Despite a very presentable pedigree with Joseph L. Mankiewicz as producer, Ring Lardner Jr. and Michael Kanin providing an Oscar-winning screen play and George Stevens directing, Woman of the Year is a largely tedious affair that has an appealing premise but which only gets interesting in its latter stages

In the first of nine films Katharine Hepburn and Spencer Tracy starred in together they play Tess Harding and Sam Craig, columnists for a New York City newspaper. He’s a sportswriter and one-of-the boys, she's a internationally known political commentator and a multi-lingual  socialite from a privileged background. Though they have never met they engage in a low brow vs high brow public row in their respective columns. They meet for the first time when the paper’s owner calls them into his office in order to broker a truce. The earth moves. You know the rest.

Hepburn is spiffy in her designer pant suits and in fine form playing a liberated woman of the day but Tracy (who was only 42 at the time, 7 years older than Hepburn) is a big square teddy bear in his earnest desire for Tess whom he is convinced he can turn on to the delights of being one of the common people, going to baseball games and eating hot-dogs and so on.  The film only gets interesting when Tess pursues her career as a beacon for woman everywhere (she has won the award which gives the film its title, indicating that the “women’s movement” was already a recognized reality) and Sam finds himself sidelined as a sort of plebian Norman Maine.  He can’t take it and splits in high dudgeon.

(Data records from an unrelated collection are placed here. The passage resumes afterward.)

-- ==== Sys2Proof/Machine/Ops.lean ====
section
/-! DEFINITION. The shared operations: memory, the bus, the interrupt latch, the cycle descriptor and how a
tick runs one, and the two sequences that take an interrupt and return from it. -/

namespace Sys2Proof.Machine

open Sys2Proof

/-! ## Memory -/

/-- What a byte that nothing has written reads as: 0x00 (log 4). -/
def unlisted : Byte := 0x00

/-- The byte at address `k`. -/
def Memory.read : Memory → Nat → Byte
  | [], _ => unlisted
  | (a, v) :: m, k => if a = k then v else Memory.read m k

/-- Memory after `v` is written at `k`, in canonical form when `m` is: writing what an unlisted address reads
as removes the entry. -/
def Memory.write : Memory → Nat → Byte → Memory
  | [], k, v => if v = unlisted then [] else [(k, v)]
  | (a, w) :: m, k, v =>
    if k < a then (if v = unlisted then (a, w) :: m else (k, v) :: (a, w) :: m)
    else if k = a then (if v = unlisted then m else (k, v) :: m)
    else (a, w) :: Memory.write m k v

/-- Every address of `m` is at least `lo`, rises strictly, lies in the 64 KiB space, and no entry equals what
an unlisted address reads as. -/
def Memory.wfFrom : Nat → Memory → Bool
  | _, [] => true
  | lo, (a, v) :: m => decide (lo ≤ a) && decide (a < 65536) && (v != unlisted) && Memory.wfFrom (a + 1) m

/-- The canonical form of memory. -/
def Memory.wf (m : Memory) : Bool := Memory.wfFrom 0 m

/-! ## The Bus (20_memory R38, R41) -/

/-- Whether the region holds address `a`. -/
def Region.holds (r : Region) (a : Word) : Bool := decide (r.base ≤ a.toNat) && decide (a.toNat < r.base + r.size)

/-- What stands at address `a`. -/
def Bus.kindAt (b : Bus) (a : Word) : RegionKind :=
  match b.regions.find? (fun r => r.holds a) with
  | some r => r.kind
  | none => .ram

/-- The byte the Bus answers to a read of `a` now: memory's byte in RAM and ROM, a draw at a device
(20_memory R41, D19). -/
def Bus.answer (b : Bus) (a : Word) : Byte :=
  match b.kindAt a with
  | .device => Config.busDraw b.trace a
  | .ram => b.mem.read a.toNat
  | .rom => b.mem.read a.toNat

/-- Memory after a write of `v` to `a`: only RAM changes. -/
def Bus.memAfter (b : Bus) (a : Word) (v : Byte) : Memory :=
  match b.kindAt a with
  | .ram => b.mem.write a.toNat v
  | .rom => b.mem
  | .device => b.mem

/-- The Bus after an event is recorded. -/
def Bus.log (b : Bus) (e : BusEvent) : Bus := { b with trace := e :: b.trace }

/-- `MemRead(a, 1)` in cycle `cyc` (00_scope R9): the Bus after it; its value is `b.answer a`. -/
def Bus.read (b : Bus) (cyc : Nat) (a : Word) : Bus := b.log { cycle := cyc, kind := .read, addr := a, value := b.answer a }

/-- `MemWrite(a, 1, v)` in cycle `cyc` (00_scope R9). -/
def Bus.write (b : Bus) (cyc : Nat) (a : Word) (v : Byte) : Bus :=
  { b with mem := b.memAfter a v }.log { cycle := cyc, kind := .write, addr := a, value := v }

/-! ## Registers -/

/-- The byte a read of `a` would return now. -/
def State.peek (s : State) (a : Word) : Byte := s.bus.answer a

/-- `EA`, the word `{addrHi, addrLo}` (40_sequencer §3). -/
def State.ea (s : State) : Word := mkWord s.addrHi s.addrLo

/-- The address of the stack byte S points at, `0x0100 | S` (20_memory R46). -/
def State.top (s : State) : Word := stackAddr s.regs.s

/-- `S <- S - 1`, the second half of `Push` (00_scope R9). -/
def State.decS (s : State) : State := { s with regs := { s.regs with s := s.regs.s - 1 } }

/-- `PullPre()`: `S <- S + 1` (00_scope R9). -/
def State.incS (s : State) : State := { s with regs := { s.regs with s := s.regs.s + 1 } }

/-- The scratch fields cleared at the start of every sequence (10_state R29). -/
def State.clearScratch (s : State) : State :=
  { s with operand := 0, addrLo := 0, addrHi := 0, ptrLo := 0, ptrHi := 0, pageCross := false, vector := 0 }

/-! ## The interrupt latch (60_exceptions) -/

/-- `irqPending` (R194): not state, computed at each poll. -/
def State.irqPending (s : State) : Bool := decide (0 < s.irqAsserted.length) && !s.regs.i

/-- `Poll()` (R197): the service latch takes the answer; nothing else changes. -/
def State.poll (s : State) : State := { s with intRequested := s.nmiPending || s.irqPending }

/-- The NMI vector 0xFFFA (20_memory R48, D4). -/
def nmiVector : Word := 0xFFFA

/-- The reset vector 0xFFFC (20_memory R48, D4). -/
def resetVector : Word := 0xFFFC

/-- The IRQ and BRK vector 0xFFFE (20_memory R48, D4). -/
def irqVector : Word := 0xFFFE

/-- `SelectVector()` (R202): a pending NMI takes the vector and is consumed, whatever started the sequence. -/
def State.selectVector (s : State) : State :=
  if s.nmiPending then { s with vector := nmiVector, nmiPending := false } else { s with vector := irqVector }

/-! ## The cycle descriptor (40_sequencer R67) -/

/-- The one bus access of a cycle (20_memory R39): a read, whose value a dummy access discards, or a write. -/
inductive Access where
  | read (a : Word)
  | write (a : Word) (v : Byte)
deriving DecidableEq, Repr

/-- Whether a cycle is a fetch: a read at PC after which PC advances (R67, R73). BRK's cycle 2 is one only
when the sequence is not an interrupt entry (R100). -/
inductive FetchMark where
  | no
  | yes
  | unlessSynthetic
deriving DecidableEq, Repr

/-- The mark `last` of a cycle (R67): a condition is read from the state at the start of the tick (R71). -/
inductive LastMark where
  | never
  | always
  | when (p : State → Bool)

/-- A cycle descriptor (R67): its access, from the state at the start of the tick; whether it fetches; its
effect, given the byte the access moved, on the state after the access and the PC increment; its `last` mark;
whether it is the data-ready point (R70). A cycle the manual marks `only if` is reached only when the cycle
before it was not last, which is its condition (log 14). -/
structure Descr where
  access : State → Access
  fetch  : FetchMark := .no
  effect : Byte → State → State := fun _ s => s
  last   : LastMark := .never
  ready  : Bool := false

/-- Where a sequence polls (R72, 60_exceptions R198): at the start of its last cycle; a branch at cycle 2; BRK
at its last cycle unless it is an interrupt entry, if `P_BRK_POLLS`. -/
inductive PollRule where
  | atLast
  | atCycle2
  | brk
deriving DecidableEq, Repr

/-- The cycles of a sequence after cycle 1 (R66 is cycle 1 of every one), or the halt (R103). -/
inductive Template where
  | halt
  | cycles (poll : PollRule) (ds : List Descr)

/-- Whether the mark holds in the state at the start of the tick (R71). -/
def LastMark.holds (l : LastMark) (s : State) : Bool :=
  match l with
  | .never => false
  | .always => true
  | .when p => p s

/-- Whether the cycle advances PC (R73). -/
def FetchMark.holds (f : FetchMark) (s : State) : Bool :=
  match f with
  | .no => false
  | .yes => true
  | .unlessSynthetic => !s.synthetic

/-- `PollAt(T, c, last)` (R72); cycle c is executed when `t = c - 1`. -/
def PollRule.polls (p : PollRule) (s : State) (last : Bool) : Bool :=
  match p with
  | .atLast => last
  | .atCycle2 => s.t == 1
  | .brk => !s.synthetic && last && s.params.brkPolls

/-- `Execute(T, c)` (R65): the bus access, the PC increment of a fetch, then the effect. -/
def Descr.run (d : Descr) (s : State) : State :=
  match d.access s with
  | .read a =>
    let s1 := { s with bus := s.bus.read (s.t.val + 1) a }
    let s2 := if d.fetch.holds s then { s1 with pc := s.pc + 1 } else s1
    d.effect (s.bus.answer a) s2
  | .write a v => d.effect v { s with bus := s.bus.write (s.t.val + 1) a v }

/-- A tick at `t > 0` (R65): poll, bus access, effects, then `t`. The halt changes nothing (R103). -/
def cycle (T : Template) (s : State) : Host.Outcome State Fault Refusal :=
  match T with
  | .halt => .next s
  | .cycles poll ds =>
    match ds[s.t.val - 1]? with
    | none => .fault .noSuchCycle
    | some d =>
      let last := d.last.holds s
      let polled := if poll.polls s last then s.poll else s
      .next { d.run polled with t := if last then 0 else s.t + 1 }

/-- Cycle 1 of a fetched instruction (R66, the `else` branch): the scratch fields are cleared, the opcode is
read at PC, and PC advances. -/
def beginFetch (s : State) : State :=
  { s.clearScratch with
    synthetic := false
    opcode := s.bus.answer s.pc
    pc := s.pc + 1
    t := 1
    bus := s.bus.read 1 s.pc }

/-- Cycle 1 of a hardware interrupt entry (R66, 60_exceptions R199): the synthetic BRK; the read at PC is
discarded and PC does not advance. -/
def beginEntry (s : State) : State :=
  { s.clearScratch with
    intRequested := false
    synthetic := true
    opcode := 0x00
    t := 1
    bus := s.bus.read 1 s.pc }

/-- At most `n` ticks of the active sequence, up to the end of its last cycle (`t = 0`). -/
def finish (T : Template) : Nat → State → Host.Outcome State Fault Refusal
  | 0, s => .next s
  | n + 1, s =>
    if s.t = 0 then .next s
    else
      match cycle T s with
      | .next s' => finish T n s'
      | .fault r => .fault r
      | .refused r => .refused r

/-- The whole of a sequence with template `T`, from its opcode fetch when `s` is between instructions, else
the rest of it (log 12). No template has more than seven cycles after the fetch; the halt stays where it is. -/
def run (T : Template) (s : State) : Host.Outcome State Fault Refusal :=
  finish T 8 (if s.t = 0 then beginFetch s else s)

/-! ## Descriptors the templates are built from -/

/-- `Dummy(a)` (00_scope R9), then the effect. -/
def dummyAt (a : State → Word) (eff : State → State := id) : Descr :=
  { access := fun s => .read (a s), effect := fun _ => eff }

/-- `MemRead(a)` into a scratch field. -/
def readAt (a : State → Word) (eff : Byte → State → State) : Descr :=
  { access := fun s => .read (a s), effect := eff }

/-- A fetch cycle (R73): `MemRead(PC); PC <- PC + 1`, then the effect. -/
def fetchTo (eff : Byte → State → State) : Descr :=
  { access := fun s => .read s.pc, fetch := .yes, effect := eff }

/-- `Push(v)` (00_scope R9). -/
def push (v : State → Byte) (eff : State → State := id) : Descr :=
  { access := fun s => .write s.top (v s), effect := fun _ s => eff s.decS }

/-- The mark `last` on a cycle. -/
def Descr.lastly (d : Descr) : Descr := { d with last := .always }

/-! ## Taking an interrupt and returning from it -/

/-- `T_BRK` (40_sequencer R100, 60_exceptions R201 to R203): the one entry sequence, of a software BRK and of a
hardware interrupt. PC goes to the stack high byte first, then the status with B = 1 for a software BRK and
B = 0 for an entry; the vector is chosen after that push; I is set in cycle 6; PC is loaded in cycle 7. -/
def tBrk : Template := .cycles .brk
  [ { access := fun s => .read s.pc, fetch := .unlessSynthetic },
    push (fun s => hiByte s.pc),
    push (fun s => loByte s.pc),
    push (fun s => pack s.regs (!s.synthetic)) State.selectVector,
    readAt (fun s => s.vector) (fun v s => { s with addrLo := v, regs := { s.regs with i := true } }),
    (readAt (fun s => s.vector + 1) (fun v s => { s with addrHi := v, pc := mkWord v s.addrLo })).lastly ]

/-- `T_RTI` (40_sequencer R99, 45_control R162): the status is unpacked in cycle 4, before the poll; PC is
pulled low byte first, with no increment. -/
def tRti : Template := .cycles .atLast
  [ dummyAt (fun s => s.pc),
    dummyAt State.top State.incS,
    readAt State.top (fun v s => { s with regs := unpack s.regs v }.incS),
    readAt State.top (fun v s => { s with addrLo := v }.incS),
    (readAt State.top (fun v s => { s with addrHi := v, pc := mkWord v s.addrLo })).lastly ]

end Sys2Proof.Machine
end

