-- ==== Sys2Proof/Safety.lean ====
section
/-! DEFINITION. The terms claims are stated in: the invariant of every run, the plain-memory premise of 20_memory R41,
where an instruction stands, what it leaves, and the bus accesses it makes. -/

namespace Sys2Proof.Machine

open Sys2Proof

/-! ## The invariant -/

/-- The sources are a set: a strictly rising list (log 2). -/
def rising : List Nat → Bool
  | [] => true
  | [_] => true
  | x :: y :: l => decide (x < y) && rising (y :: l)

/-- Whether cycle `t + 1` is a cycle of the sequence after its first (10_state R30): the halt stays at `t = 1`. -/
def Template.hasCycle (T : Template) (t : Nat) : Bool :=
  match T with
  | .halt => t == 1
  | .cycles _ ds => decide (1 ≤ t) && decide (t ≤ ds.length)

/-- What holds of every state a run can reach: memory in canonical form, the IRQ sources a set, and `t` between
instructions or within the active sequence (10_state R30). -/
structure Invariant (s : State) : Prop where
  memory  : s.bus.mem.wf = true
  sources : rising s.irqAsserted = true
  cycle   : s.t = 0 ∨ s.template.hasCycle s.t.val = true

/-- A JAM has been fetched (47_unofficial R190). -/
def State.jammed (s : State) : Prop := s.t ≠ 0 ∧ s.synthetic = false ∧ (entryAt s.opcode).mnemonic = .jam

/-! ## Premises about memory -/

/-- No device stands at `a`: a read of it returns what memory holds (20_memory R41, "a claim that needs plain memory
states it as a premise"). -/
abbrev State.PlainAt (s : State) (a : Word) : Prop := s.bus.kindAt a ≠ .device

/-- The bytes stand at consecutive addresses from `a` (mod 65536, 30_encoding R54), where no device is. -/
def BytesAt (s : State) : Word → List Byte → Prop
  | _, [] => True
  | a, b :: bs => s.PlainAt a ∧ s.peek a = b ∧ BytesAt s (a + 1) bs

/-- The instruction stands at PC. -/
def CodeAt (i : Instr) (s : State) : Prop := BytesAt s s.pc (encode i)

/-- The bytes of the operand's pointer, if it has one, are no device's. -/
def PointerPlain (o : Operand) (s : State) : Prop :=
  match o with
  | .izx p => s.PlainAt (zeroPage (p + s.regs.x)) ∧ s.PlainAt (zeroPage (p + s.regs.x + 1))
  | .izy p => s.PlainAt (zeroPage p) ∧ s.PlainAt (zeroPage (p + 1))
  | .ind p => s.PlainAt p ∧ s.PlainAt (mkWord (hiByte p) (loByte p + 1))
  | _ => True

/-- The operand's byte in memory, if it has one, is no device's. -/
def DataPlain (o : Operand) (s : State) : Prop := ∀ a, o.effAddr s = some a → s.PlainAt a

/-- The machine is between instructions, memory is in canonical form, the instruction stands at PC, and its pointer is
plain memory. -/
def Ready (i : Instr) (s : State) : Prop :=
  s.t = 0 ∧ s.bus.mem.wf = true ∧ CodeAt i s ∧ PointerPlain i.operand s

/-! ## What an instruction leaves -/

/-- Memory, as a function of the address, after `v` is written at `a`: only RAM changes. -/
def stored (s : State) (mem : Word → Byte) (a : Word) (v : Byte) : Word → Byte :=
  fun x => if x = a ∧ s.bus.kindAt a = .ram then v else mem x

/-- Every byte of `t` that is not a device's reads as `mem` says. -/
def MemIs (s t : State) (mem : Word → Byte) : Prop := ∀ a, s.PlainAt a → t.peek a = mem a

/-- The answer a poll gives in `s` (60_exceptions R197). -/
def State.pollAnswer (s : State) : Bool := s.nmiPending || s.irqPending

/-- A sequence begun in `s` has ended in `t`, with these registers, this PC and this service latch, and has left alone
the parameters, the platform's map, the NMI line and the IRQ sources. -/
structure Settled (s t : State) (r : Regs) (pc : Word) (latch : Bool) : Prop where
  done    : t.t = 0
  regs    : t.regs = r
  pc      : t.pc = pc
  latch   : t.intRequested = latch
  params  : t.params = s.params
  map     : t.bus.regions = s.bus.regions
  nmiLine : t.nmiLine = s.nmiLine
  sources : t.irqAsserted = s.irqAsserted

/-- `exec i s` answers a next state in which the instruction is complete, with these registers, this PC and this
memory; the latch holds the answer of a poll with the flags as they were before it, and a pending NMI stays. -/
def Completes (i : Instr) (s : State) (r : Regs) (pc : Word) (mem : Word → Byte) : Prop :=
  ∃ t, exec i s = .next t ∧ Settled s t r pc s.pollAnswer ∧ t.nmiPending = s.nmiPending ∧ MemIs s t mem

/-- The address after the instruction. -/
def State.pcAfter (s : State) (i : Instr) : Word := s.pc + BitVec.ofNat 16 i.length

/-- The well-formed instructions of mnemonic `m` are those of these opcode bytes, in these modes (30_encoding R59). -/
def Encoded (m : Mnemonic) (rows : List (Byte × Mode)) : Prop :=
  ∀ i : Instr, i.wellFormed = true → (i.mnemonic = m ↔ (i.opcode, i.operand.mode) ∈ rows)

/-! ## The bus accesses -/

/-- The bus after these accesses, one a cycle, the first in cycle `c` (20_memory R39). -/
def Bus.after (b : Bus) : (c : Nat) → List Access → Bus
  | _, [] => b
  | c, .read a :: l => (b.read c a).after (c + 1) l
  | c, .write a v :: l => (b.write c a v).after (c + 1) l

/-- The address before the high byte is corrected: the base's page with the low byte of the indexed sum (40_sequencer
R85, R91). -/
def uncorrected (base : Word) (ix : Byte) : Word := mkWord (hiByte base) (loByte base + ix)

/-- The accesses before the operand's own (40_sequencer R74 to R93): the opcode, the operand bytes, the pointer, and
the dummy reads. `always` is whether an indexed mode reads the uncorrected address when no page is crossed (writes and
RMW do, reads do not). -/
def leadAccesses (o : Operand) (s : State) (always : Bool) : List Access :=
  match o with
  | .imp => [.read s.pc, .read (s.pc + 1)]
  | .acc => [.read s.pc, .read (s.pc + 1)]
  | .imm _ => [.read s.pc, .read (s.pc + 1)]
  | .zp _ => [.read s.pc, .read (s.pc + 1)]
  | .zpx b => [.read s.pc, .read (s.pc + 1), .read (zeroPage b)]
  | .zpy b => [.read s.pc, .read (s.pc + 1), .read (zeroPage b)]
  | .abs _ => [.read s.pc, .read (s.pc + 1), .read (s.pc + 2)]
  | .abx w => [.read s.pc, .read (s.pc + 1), .read (s.pc + 2)] ++
      (if always || o.crosses s then [.read (uncorrected w s.regs.x)] else [])
  | .aby w => [.read s.pc, .read (s.pc + 1), .read (s.pc + 2)] ++
      (if always || o.crosses s then [.read (uncorrected w s.regs.y)] else [])
  | .ind p => [.read s.pc, .read (s.pc + 1), .read (s.pc + 2), .read p, .read (mkWord (hiByte p) (loByte p + 1))]
  | .izx p => [.read s.pc, .read (s.pc + 1), .read (zeroPage p), .read (zeroPage (p + s.regs.x)),
      .read (zeroPage (p + s.regs.x + 1))]
  | .izy p => [.read s.pc, .read (s.pc + 1), .read (zeroPage p), .read (zeroPage (p + 1))] ++
      (if always || o.crosses s then [.read (uncorrected (s.zpWord p) s.regs.y)] else [])
  | .rel _ => [.read s.pc, .read (s.pc + 1)]
  | .pad _ => [.read s.pc, .read (s.pc + 1)]

/-- The byte the bus answers to the operand's read of a read-modify-write (40_sequencer R70, R78 to R93): the answer at
`a` after the lead, whatever stands there. -/
def State.modifyByte (s : State) (o : Operand) (a : Word) : Byte := (s.bus.after 1 (leadAccesses o s true)).answer a

/-- Whether a branch is taken (45_control R149); false of every other instruction. -/
def takenIn (m : Mnemonic) (r : Regs) : Bool :=
  match m with
  | .bpl => !r.n
  | .bmi => r.n
  | .bvc => !r.v
  | .bvs => r.v
  | .bcc => !r.c
  | .bcs => r.c
  | .bne => !r.z
  | .beq => r.z
  | _ => false

/-- The base cycle counts of the read and immediate templates (40_sequencer R105). -/
def readCycles : Mode → Option Nat
  | .imm => some 2
  | .zp => some 3
  | .zpx => some 4
  | .zpy => some 4
  | .abs => some 4
  | .abx => some 4
  | .aby => some 4
  | .izx => some 6
  | .izy => some 5
  | _ => none

/-- The cycle counts of the write templates (40_sequencer R105). -/
def writeCycles : Mode → Option Nat
  | .zp => some 3
  | .zpx => some 4
  | .zpy => some 4
  | .abs => some 4
  | .abx => some 5
  | .aby => some 5
  | .izx => some 6
  | .izy => some 6
  | _ => none

/-- The cycle counts of the read-modify-write templates (40_sequencer R105). -/
def modifyCycles : Mode → Option Nat
  | .zp => some 5
  | .zpx => some 6
  | .abs => some 6
  | .abx => some 7
  | .aby => some 7
  | .izx => some 8
  | .izy => some 8
  | _ => none

/-- The cycle counts of the bespoke sequences (40_sequencer R105). -/
def bespokeCycles (mode : Mode) : Mnemonic → Option Nat
  | .jmp => some (if mode = .ind then 5 else 3)
  | .jsr => some 6
  | .rts => some 6
  | .rti => some 6
  | .brk => some 7
  | .pha => some 3
  | .php => some 3
  | .pla => some 4
  | .plp => some 4
  | _ => none

/-- The base cycle counts of 40_sequencer R105, by access pattern, addressing mode and, for the bespoke sequences,
mnemonic; none for JAM, which never returns to `t = 0`. -/
def documentedCycles (p : Pattern) (mode : Mode) (m : Mnemonic) : Option Nat :=
  match p with
  | .implied => some 2
  | .read => readCycles mode
  | .write => writeCycles mode
  | .rmw => modifyCycles mode
  | .branch => some 2
  | .bespoke => bespokeCycles mode m
  | .halt => none

/-- The extra cycles of an instruction begun in `s` (40_sequencer R105): one for an indexed read that crosses a page; for
a branch one when it is taken and another when it goes to another page. -/
def extraCycles (i : Instr) (s : State) : Nat :=
  match (entryOf i).pattern, i.operand with
  | .read, o => if o.crosses s then 1 else 0
  | .branch, .rel off =>
    if takenIn i.mnemonic s.regs then (if hiByte (s.relTarget off) = hiByte s.pcNext then 1 else 2) else 0
  | _, _ => 0

/-- The documented cycle count of an instruction begun in `s` (40_sequencer R105). -/
def cyclesOf (i : Instr) (s : State) : Option Nat :=
  (documentedCycles (entryOf i).pattern i.operand.mode i.mnemonic).map (· + extraCycles i s)

end Sys2Proof.Machine
end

The presence of Fay Banter who here plays Tess’s Aunt Ellen is always the portent of sentimental self-righteousness and sure enough at the wedding ceremony when she marries Tess’s Dad (Reginald Owen) Tess breaks down and resolves to be the kind of wife Sam wants her to be - pregnant and in the kitchen, just like his Mum who has thoughtfully sent Tess her cookbook with Sam's favourite recipes marked..

Whilst there is an amusing bit of business which sees Tess in her fashionable duds trying to make waffles for her lord and master, the film ends with Sam having the last word, offering her a hyphenated compromise on her career,which she accepts with tearful gratitude, then proceeding, as his good mate, a bar-tendiing slugger named PInkie (William Bendix) would have done, to knock out Tess’s precious male secretary who has been annoying him since Day 1, thereby letting Tess and the audience know just who really wears the pants.

It’s an ending that today no-one would regard as "happy" yet presumably it was precisely because of its defence of the marital ideal and its shoddy populism that the film was a commercial and critical success.

FYI:  Tracy and Hepburn hit the jackpot again playing a squabbling married couple in Adam’s Rib (1949) and yet again in Pat And Mike (1952) both directed by George Cukor.